Collected data |
theorem test_core_commands :
    ((let w := word cEND [(109, 4)]; takes0 (.endRun 0) w (at0 w) (fun t => (t.cell 0).endReq == some { seq := 0, scope := 4, pc := 0, word := w } && t.pc 0 == 1))
    && (let w := word cHFETCH [(107, 1), (90, 4095), (78, 1)]; let s := with12 0x1000 0 (at0 w)
        (s.cell 0).hfetches < 4 && takes0 (.hfetch 0) w s (fun t => (t.cell 0).fetches.length == 1 && ((t.cell 0).hopper.get {} 4095).status == .pending
          && ((t.cell 0).hopper.get {} 0).status == .pending && ((t.cell 0).hopper.get {} 1).status == .unloaded))
    && (let w := word cHWAIT []; takes0 (.hwait 0) w (at0 w) (fun t => t.pc 0 == 1))
    && (let w := word cRDCNT [(107, 31), (103, 1)]; takes0 (.rdcnt 0) w ((at0 w).wr (cellBase 0 + rOPSEQ) 9) (fun t => t.sreg 0 31 == 9))
    && (let w := word cRDCNT [(107, 31), (103, 3)]; takes0 (.rdcnt 0) w (at0 w) (fun t => t.sreg 0 31 == 5))
    && (let w := word cFENCE [(109, 1), (104, 31), (99, 31)]; takes0 (.fence 0) w (at0 w) (fun t => (t.cell 0).fences == [{ seq := 0, scope := 1, wait := 31, hold := 31 }]))
    && (let w := word cPHASE [(106, 63), (105, 1)]; takes0 (.phase 0) w (at0 w) (fun t => (t.region 0).tag == some 63 && (t.region 0).tagJob == 5 && t.rd (cellBase 0 + 0x88) == 0x13F))
    && (let w := word cTRAP [(96, 0xABCD), (94, 1), (89, 1)]; takes0 (.trap 0) w (with12 7 0 (at0 w)) (fun t => (t.cell 0).st == .halted
          && t.rf (cellBase 0 + rHALT) 7 0 == HaltReason.userTrap.code
          && t.raised == [{ code := evUserTrap, part := 0, job := 5, kind := 4, index := 0, arg0 := 0xABCD, arg1 := 0, arg2 := 7 }]))) = true := by decide +kernel

theorem test_rdcnt_selectors :
    ((let w := word cRDCNT [(107, 31), (103, 2)]; takes0 (.rdcnt 0) w (at0 w) (fun t => t.sreg 0 31 == 0))
    && (let w := word cRDCNT [(107, 31), (103, 4)]; takes0 (.rdcnt 0) w (at0 w) (fun t => t.sreg 0 31 == BitVec.ofNat 64 (rst.coordOf 0)))
    && (let w := word cRDCNT [(107, 31), (103, 5)]; decide (Live (at0 w) ∧ Takes (at0 w) 0 w ∧ wcode w = cRDCNT))) = true := by decide +kernel

/-- LD and ST of 8 bytes at s1 + 8, and at an address no memory has. -/
theorem test_load_and_store_are_taken :
    ((let w := word cLD [(107, 31), (102, 1), (38, 8), (35, 3)]; let s := with12 0x1000 0 (at0 w)
      !s.ldFault 0 (rA s 0 w + fImm w) 8 && takes0 (.ld 0) w s (fun t => (t.cell 0).ld == some { rt := 31, addr := 0x1008, size := 3, seq := 0, pc := 0, word := w } && t.pc 0 == 1))
    && (let w := word cST [(107, 2), (102, 1), (38, 8), (35, 3)]; let s := with12 0x1000 0x0102 (at0 w)
      !s.stFault 0 (rA s 0 w + fImm w) 8 && takes0 (.st 0) w s (fun t => (t.cell 0).sts.map (fun q => (q.addr, q.bytes)) == [(0x1008, [2, 1, 0, 0, 0, 0, 0, 0])]))
    && (let w := word cLD [(107, 31), (102, 1), (35, 3)]; let s := with12 0xF0_0000_0000_0000 0 (at0 w)
      s.ldFault 0 (rA s 0 w + fImm w) 8 && takes0 (.ld 0) w s (fun t => (t.cell 0).st == .halted && t.rd (cellBase 0 + rFAULTADDR) == 0xF0_0000_0000_0000))
    && (let w := word cST [(107, 2), (102, 1), (35, 3)]; let s := with12 0xF0_0000_0000_0000 0 (at0 w)
      s.stFault 0 (rA s 0 w + fImm w) 8 && takes0 (.st 0) w s (fun t => (t.cell 0).st == .halted && t.rf (cellBase 0 + rHALT) 7 0 == HaltReason.addressFault.code))) = true := by decide +kernel

/-- A cell that awaits a load of `n` bytes at an address into s31. -/
def loading (a : Word64) (size : Nat) : Cell := { ld := some { rt := 31, addr := a, size := size, seq := 0, pc := 0, word := 0 } }

theorem test_load_data :
    (let s := (inSt .running (loading 0x1000 4)).storeRun 0x1000 [0x80, 0xFF]
     Live s ∧ s.locate (s.cellRq 0) false 0x1000 (sizeBytes 4) = .mem 0x1000 ∧ s.busyAt 0x1000 (sizeBytes 4) = none ∧ (s.cell 0).sts = [] ∧ s.lostRegions = []
     ∧ (∀ j, j < sizeBytes 4 → s.poisoned (0x1000 + j) = false)
     ∧ got (.ldDataReturn 0 .ok) s (fun t => (t.cell 0).ld == none && t.sreg 0 31 == extendLoad 4 (ofBytes (s.readB 0x1000 (sizeBytes 4)))) = true)
    ∧ (let s := (inSt .running (loading 0x1000 3)).setPoison 0x1000 true
     (∃ j, j < sizeBytes 3 ∧ s.poisoned (0x1000 + j) = true)
     ∧ got (.ldDataReturn 0 .ok) s (fun t => (t.cell 0).st == .halted && t.rf (cellBase 0 + rHALT) 7 0 == HaltReason.poison.code && t.rd (cellBase 0 + rFAULTADDR) == 0x1000) = true)
    ∧ (let s := (inSt .running (loading (4 * 0x10_0000_0000_0000 + 8) 3)).setCtr 1 { st := .owned, job := 9, value := 42 }
     s.locate (s.cellRq 0) false (4 * 2 ^ 52 + 8) 8 = .ctr 8 ∧ s.ctrKey (s.cellPart 0) 8 = some 1 ∧ s.ctrLost 1 = false
     ∧ got (.ldDataReturn 0 .ok) s (fun t => t.sreg 0 31 == 42 && t.counters == s.counters) = true) := by decide +kernel

/-- A cell whose posted store of two bytes waits. -/
def storing : Cell := { sts := [{ addr := 0x101E, bytes := [0xAA, 0xBB], seq := 3, pc := 0, word := 0, atCell := true }] }

theorem test_posted_store : (let s := inSt .running { storing with sts := storing.sts.map (fun q => { q with atCell := false }) }
    s.ownStore 0 { addr := 0x101E, bytes := [0xAA, 0xBB], seq := 3, pc := 0, word := 0 } = false ∧ got (.stPerformed 0 0) s (fun t => (t.cell 0).sts == storing.sts && t.mem == []) = true)
    ∧ (let s := inSt .running storing
    Live s ∧ s.stBlocked 0 { addr := 0x101E, bytes := [0xAA, 0xBB], seq := 3, pc := 0, word := 0, atCell := true } [] = false ∧ s.locate (s.cellRq 0) true 0x101E 2 = .mem 0x101E
    ∧ s.busyAt 0x101E 2 = none ∧ s.lostRegions = [] ∧ s.stale = [] ∧ s.missedUnits 0x101E 2 = [] ∧ 0x101E % 32 + 2 ≤ 32
    ∧ got (.stPerformed 0 0) s (fun t => (t.cell 0).sts == [] && t.mem == [(0x101E, 0xAA), (0x101F, 0xBB)]) = true
    ∧ got (.stPerformed 0 0) (s.setPoison 0x101E true) (fun t => (t.cell 0).sts == [] && t.mem == []) = true) := by decide +kernel

theorem test_fence_and_held_access :
    (let s := inSt .running { fences := [{ seq := 4, scope := 1, wait := 31, hold := 31 }] }
     (s.cell 0).earlierDone 31 1 4 = true ∧ got (.fenceSatisfied 0 0) s (fun t => (t.cell 0).fences == []) = true)
    ∧ (let h : Held := { who := .core 0 3, cell := 0, set := 0 }; let s := { inSt .running storing with held := [h] }
     (s.held.filter (fun h => h.cell == 0))[0]? = some h ∧ findIdx (fun y : StReq => y.seq == 3) (s.cell 0).sts = some 0
     ∧ got (.heldAccessProceed 0 0) s (fun t => t.held == [] && (t.cell 0).sts == []) = true)
    ∧ (let h : Held := { who := .core 0 4, cell := 0, set := 0 }; let s := { inSt .running storing with held := [h] }
     s.heldAlive h = false ∧ got (.heldAccessProceed 0 0) s (fun t => t.held == [] && (t.cell 0).sts == storing.sts) = true) := by decide +kernel

/-- R52: a ninth ST notes the oldest of the eight that are outstanding, and waits for it alone. -/
theorem test_ninth_store : (let w := word cST [(107, 2), (102, 1), (38, 8), (35, 3)]
    let q (n : Nat) : StReq := { addr := 0x2000, bytes := [1], seq := BitVec.ofNat 64 n, pc := 0, word := 0 }
    let s := with12 0x1000 0x0102 (at0 w { sts := (upTo 8).map q })
    Live s ∧ Takes s 0 w ∧ (s.cell 0).posted.head? = some (q 0) ∧ 8 ≤ (s.cell 0).posted.length ∧ got (.st 0) s (fun t => (t.cell 0).stWait == some 0 && t.pc 0 == 0) = true
    ∧ idles (.st 0) (s.setCell 0 { s.cell 0 with stWait := some 0 }) = true) := by decide +kernel

theorem test_end_of_run :
    (let s := inSt .running { endReq := some { seq := 7, scope := 1, pc := 3, word := 0 } }
     Live s ∧ (s.cell 0).earlierDone 31 1 7 = true ∧ s.rb (cellBase 0 + 0x48) 12 = false ∧ got (.endComplete 0) s (fun t => (t.cell 0).st == .idle) = true)
    ∧ (let s := (((inSt .running { endReq := some { seq := 7, scope := 1, pc := 3, word := 0 } }).wr (cellBase 0 + 0x48) 0x1000).wr (cellBase 0 + 0x58) 10).wr (cellBase 0 + 0x60) 4
     s.rb (cellBase 0 + 0x48) 12 = true ∧ got (.endComplete 0) s (fun t => (t.cell 0).st == .armed && t.rd (cellBase 0 + 0x58) == 14 && t.opseq 0 == 0) = true) := by decide +kernel


/-! ### The cell's life, its registers and its fetches (R40 to R48, R74, R76, R78, R81, R104) -/

theorem test_arm : (let s := (inSt .idle).wr (cellBase 0 + 0x50) 0x8000_0000_0000_0000; let s := s.setSreg 0 31 7
    Live s ∧ s.armOk 0 = true ∧ s.rb (cellBase 0 + 0x50) 63 = true ∧ got (.cellArm 0) s (fun t => (t.cell 0).st == .fetching && t.sreg 0 31 == 0 && t.pc 0 == 0 && t.opseq 0 == 0) = true)
    ∧ (let s := inSt .idle; s.armOk 0 = true ∧ got (.cellArm 0) s (fun t => (t.cell 0).st == .armed) = true)
    ∧ (rst.armOk 0 = false ∧ got (.cellArm 0) rst (fun t => t.rb (cellBase 0 + rSTATUS) 17 && (t.cell 0).st == .idle) = true) := by decide +kernel

theorem test_disarm_drain_kill_clear :
    got (.cellDisarm 0) (inSt .armed) (fun t => (t.cell 0).st == .idle) = true
    ∧ (let s := inSt .frozen { endReq := some { seq := 7, scope := 1, pc := 3, word := 0 } }
       (s.cell 0).xSync.all SyncX.parked = true ∧ got (.cellDrain 0) s (fun t => (t.cell 0).st == .draining && (t.cell 0).endReq == none) = true)
    ∧ got (.cellKill 0) (inSt .halted { sts := storing.sts.map (fun q => { q with atCell := false }), qSync := [{ word := 0, seq := 1, pc := 0, ops := [] }] }) (fun t =>
        (t.cell 0).st == .killing && (t.cell 0).qSync == [] && (t.cell 0).sts == [] && (t.cell 0).frozenCtrs) = true
    ∧ got (.cellClear 0) (inSt .killed { frozenCtrs := true }) (fun t => (t.cell 0).st == .idle && !(t.cell 0).frozenCtrs) = true := by decide +kernel

theorem test_resume_freeze :
    (let s := (inSt .halted).wf (cellBase 0 + rHALT) 7 0 HaltReason.userTrap.code
     s.rf (cellBase 0 + rHALT) 7 0 = HaltReason.userTrap.code ∧ got (.cellResume 0) s (fun t => (t.cell 0).st == .running) = true)
    ∧ got (.freezeSet 0) (inSt .running) (fun t => (t.cell 0).st == .freezing && (t.cell 0).prior == .running) = true
    ∧ got (.freezeClear 0) (inSt .frozen { prior := .running }) (fun t => (t.cell 0).st == .running) = true
    ∧ (let s := inSt .freezing { prior := .armed, lCtr := 0x8000_0000_0000_0000 }
       got (.freezeClear 0) s (fun t => (t.cell 0).st == .fetching) = true)
    ∧ (let s := inSt .freezing; s.executing 0 = false ∧ got (.freezeComplete 0) s (fun t => (t.cell 0).st == .frozen) = true)
    ∧ (let s := inSt .draining; s.executing 0 = false ∧ got (.cellDrainComplete 0) s (fun t => (t.cell 0).st == .idle) = true)
    ∧ (let s := inSt .killing; s.executing 0 = false ∧ got (.killComplete 0) s (fun t => (t.cell 0).st == .killed) = true) := by decide +kernel

/-- R76: each CELL.CTRL bit in a state that rejects it. -/
theorem test_rejected_control_writes : [Instr.cellDisarm 0, .cellDrain 0, .cellKill 0, .cellClear 0, .cellResume 0].all (fun i =>
    got i (inSt .idle) (fun t => t.rb (cellBase 0 + rSTATUS) 17 && (t.cell 0).st == .idle)) = true := by decide +kernel

theorem test_cell_registers :
    (got (.cellJobWrite 575 0xFFFF_FFFF) rst (fun t => t.job 575 == 0xFFFF) && got (.cellJobWrite 0 6) (inSt .armed) (fun t => t.job 0 == 5 && t.rb (cellBase 0 + rSTATUS) 17)
    && got (.sregWrite 0 31 9) (inSt .halted) (fun t => t.sreg 0 31 == 9) && got (.sregWrite 0 0 9) (inSt .frozen) (fun t => t.sreg 0 0 == 0)
    && got (.sregWrite 0 31 9) (inSt .running) (fun t => t.sreg 0 31 == 0 && t.rb (cellBase 0 + rSTATUS) 17)
    && got (.hopperDataLoWrite 0 3) (inSt .idle) (fun t => (t.cell 0).holding == 3)
    && (let s := (inSt .idle { holding := 3 }).wr (cellBase 0 + rHINDEX) 4095
        got (.hopperDataHiWrite 0 2) s (fun t => (t.cell 0).hopper.get {} 4095 == { bits := 0x2_0000_0000_0000_0003, status := .valid } && t.rf (cellBase 0 + rHINDEX) 11 0 == 0))
    && got (.hopperDataHiRead 0) (inSt .running) (fun t => t.rf (cellBase 0 + rHINDEX) 11 0 == 1)
    && got (.nanRecClear 0) ((inSt .idle).wr (cellBase 0 + rNANK) 7) (fun t => t.rd (cellBase 0 + rNANK) == 0)) = true := by decide +kernel

/-- A fetch of two words at 0x1000. -/
def fetch2 (launch : Bool) (first arrived : Nat) : Fetch := { launch := launch, addr := 0x1000, first := first, count := 2, arrived := arrived }

theorem test_fetched_words :
    (let s := (inSt .fetching { fetches := [fetch2 true 0 0] }).storeRun 0x1000 [7]
     Live s ∧ s.locate (s.cellRq 0) false (fld ((0x1000 : Word64) + BitVec.ofNat 64 (16 * 0)) 56 0) 16 = .mem 0x1000 ∧ s.busyAt 0x1000 16 = none ∧ (∀ j, j < 16 → s.poisoned (0x1000 + j) = false)
     ∧ got (.launchFetchWord 0 .ok) s (fun t => (t.cell 0).hopper.get {} 0 == { bits := 7, status := .valid } && (t.cell 0).st == .running
        && (t.cell 0).fetches == [fetch2 true 0 1]) = true
     ∧ got (.launchFetchWord 0 .ok) (s.setPoison 0x1000 true) (fun t => (t.cell 0).st == .halted && t.rf (cellBase 0 + rHALT) 7 0 == HaltReason.poison.code) = true)
    ∧ (let s := (inSt .running { fetches := [fetch2 false 4094 1] }).storeRun 0x1010 [8]
     s.locate (s.cellRq 0) false (fld ((0x1000 : Word64) + BitVec.ofNat 64 (16 * 1)) 56 0) 16 = .mem 0x1010 ∧ s.locate (s.cellRq 0) false (fld (0x1000 : Word64) 56 0) (16 * 2) = .mem 0x1000
     ∧ got (.hfetchWordArrive 0 .ok) s (fun t => (t.cell 0).hopper.get {} 4095 == { bits := 8, status := .valid } && (t.cell 0).fetches == []) = true) := by decide +kernel

/-- R60, R61: a full queue stalls the core; the engine begins the oldest command; a frozen cell begins none. -/
theorem test_queues :
    (let w := word cVMOP [(109, 7)]; let s := at0 w
     Live s ∧ Takes s 0 w ∧ ((s.cell 0).queue (classUnit 2)).length < queueDepth (classUnit 2)
     ∧ got (.vmop 0 .dispatch) s (fun t => (t.cell 0).qVector == [{ word := w, seq := 0, pc := 0, ops := [] }] && t.pc 0 == 1 && t.opseq 0 == 1) = true)
    ∧ (let w := word cVMOP [(109, 7)]; let s := at0 w { qVector := List.replicate (queueDepth (classUnit 2)) { word := 0, seq := 0, pc := 0, ops := [] } }
     Takes s 0 w ∧ idles (.vmop 0 .dispatch) s = true)
    ∧ (let q : QCmd := { word := word cVMOP [], seq := 0, pc := 0, ops := [] }; let s := inSt .running { qVector := [q] }
     (s.cell 0).st.begins = true ∧ s.clocked 0 = true ∧ (s.cell 0).fenceHolds .vector q.seq = false ∧ s.engineFree 0 .vector q.word = true
     ∧ got (.engineCommandBegin 0 .vector) s (fun t => (t.cell 0).qVector == [] && (t.cell 0).xVector.length == 1) = true
     ∧ idles (.engineCommandBegin 0 .vector) (inSt .frozen { qVector := [q] }) = true) := by decide +kernel


/-! ### The matrix array and the millrace (R105 to R130) -/

/-- A begun command of a word with its scalar operands. -/
def begun (w : Word128) (ops : List Word64 := []) : QCmd := { word := w, seq := 3, pc := 0, ops := ops }

/-- Cell 0 running with one begun array command. -/
def arr0 (y : ArrX) (x : Cell := {}) : State := inSt .running { x with xArray := [y] }

theorem test_tdld :
    (let y : ArrX := { cmd := begun (word cTDLD [(108, 15), (86, 0x3F_FFE0)]) }; let s := (arr0 y).storeRun (cellKey 0 0x3F_FFE8) [7]
     Live s ∧ ArrNext s 0 0 y cTDLD ∧ fld y.cmd.word 107 86 % 16 = 0 ∧ fld y.cmd.word 107 86 + 32 ≤ 0x40_0000 ∧ s.poisonAddr 0 [(fld y.cmd.word 107 86, 32)] = none
     ∧ got (.tdld 0 .execute) s (fun t => t.rd (cellBase 0 + rTD 15 1) == 7 && (t.cell 0).xArray == [{ y.end with started := true }]) = true)
    ∧ (let y : ArrX := { cmd := begun (word cTDLD [(86, 8)]) }; let s := arr0 y
     ArrNext s 0 0 y cTDLD ∧ fld y.cmd.word 107 86 % 16 ≠ 0
     ∧ got (.tdld 0 .execute) s (fun t => (t.cell 0).st == .halted && t.rf (cellBase 0 + rARRERR) 7 0 == 2 && (t.cell 0).xArray == []) = true) := by decide +kernel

TASK REQUIREMENTS |
With the first line of the records as the start and the line holding "31), (99, 31)];" as the end, please copy exactly those lines and no others.

SOLUTION BELOW |
theorem test_core_commands :
    ((let w := word cEND [(109, 4)]; takes0 (.endRun 0) w (at0 w) (fun t => (t.cell 0).endReq == some { seq := 0, scope := 4, pc := 0, word := w } && t.pc 0 == 1))
    && (let w := word cHFETCH [(107, 1), (90, 4095), (78, 1)]; let s := with12 0x1000 0 (at0 w)
        (s.cell 0).hfetches < 4 && takes0 (.hfetch 0) w s (fun t => (t.cell 0).fetches.length == 1 && ((t.cell 0).hopper.get {} 4095).status == .pending
          && ((t.cell 0).hopper.get {} 0).status == .pending && ((t.cell 0).hopper.get {} 1).status == .unloaded))
    && (let w := word cHWAIT []; takes0 (.hwait 0) w (at0 w) (fun t => t.pc 0 == 1))
    && (let w := word cRDCNT [(107, 31), (103, 1)]; takes0 (.rdcnt 0) w ((at0 w).wr (cellBase 0 + rOPSEQ) 9) (fun t => t.sreg 0 31 == 9))
    && (let w := word cRDCNT [(107, 31), (103, 3)]; takes0 (.rdcnt 0) w (at0 w) (fun t => t.sreg 0 31 == 5))
    && (let w := word cFENCE [(109, 1), (104, 31), (99, 31)]; takes0 (.fence 0) w (at0 w) (fun t => (t.cell 0).fences == [{ seq := 0, scope := 1, wait := 31, hold := 31 }]))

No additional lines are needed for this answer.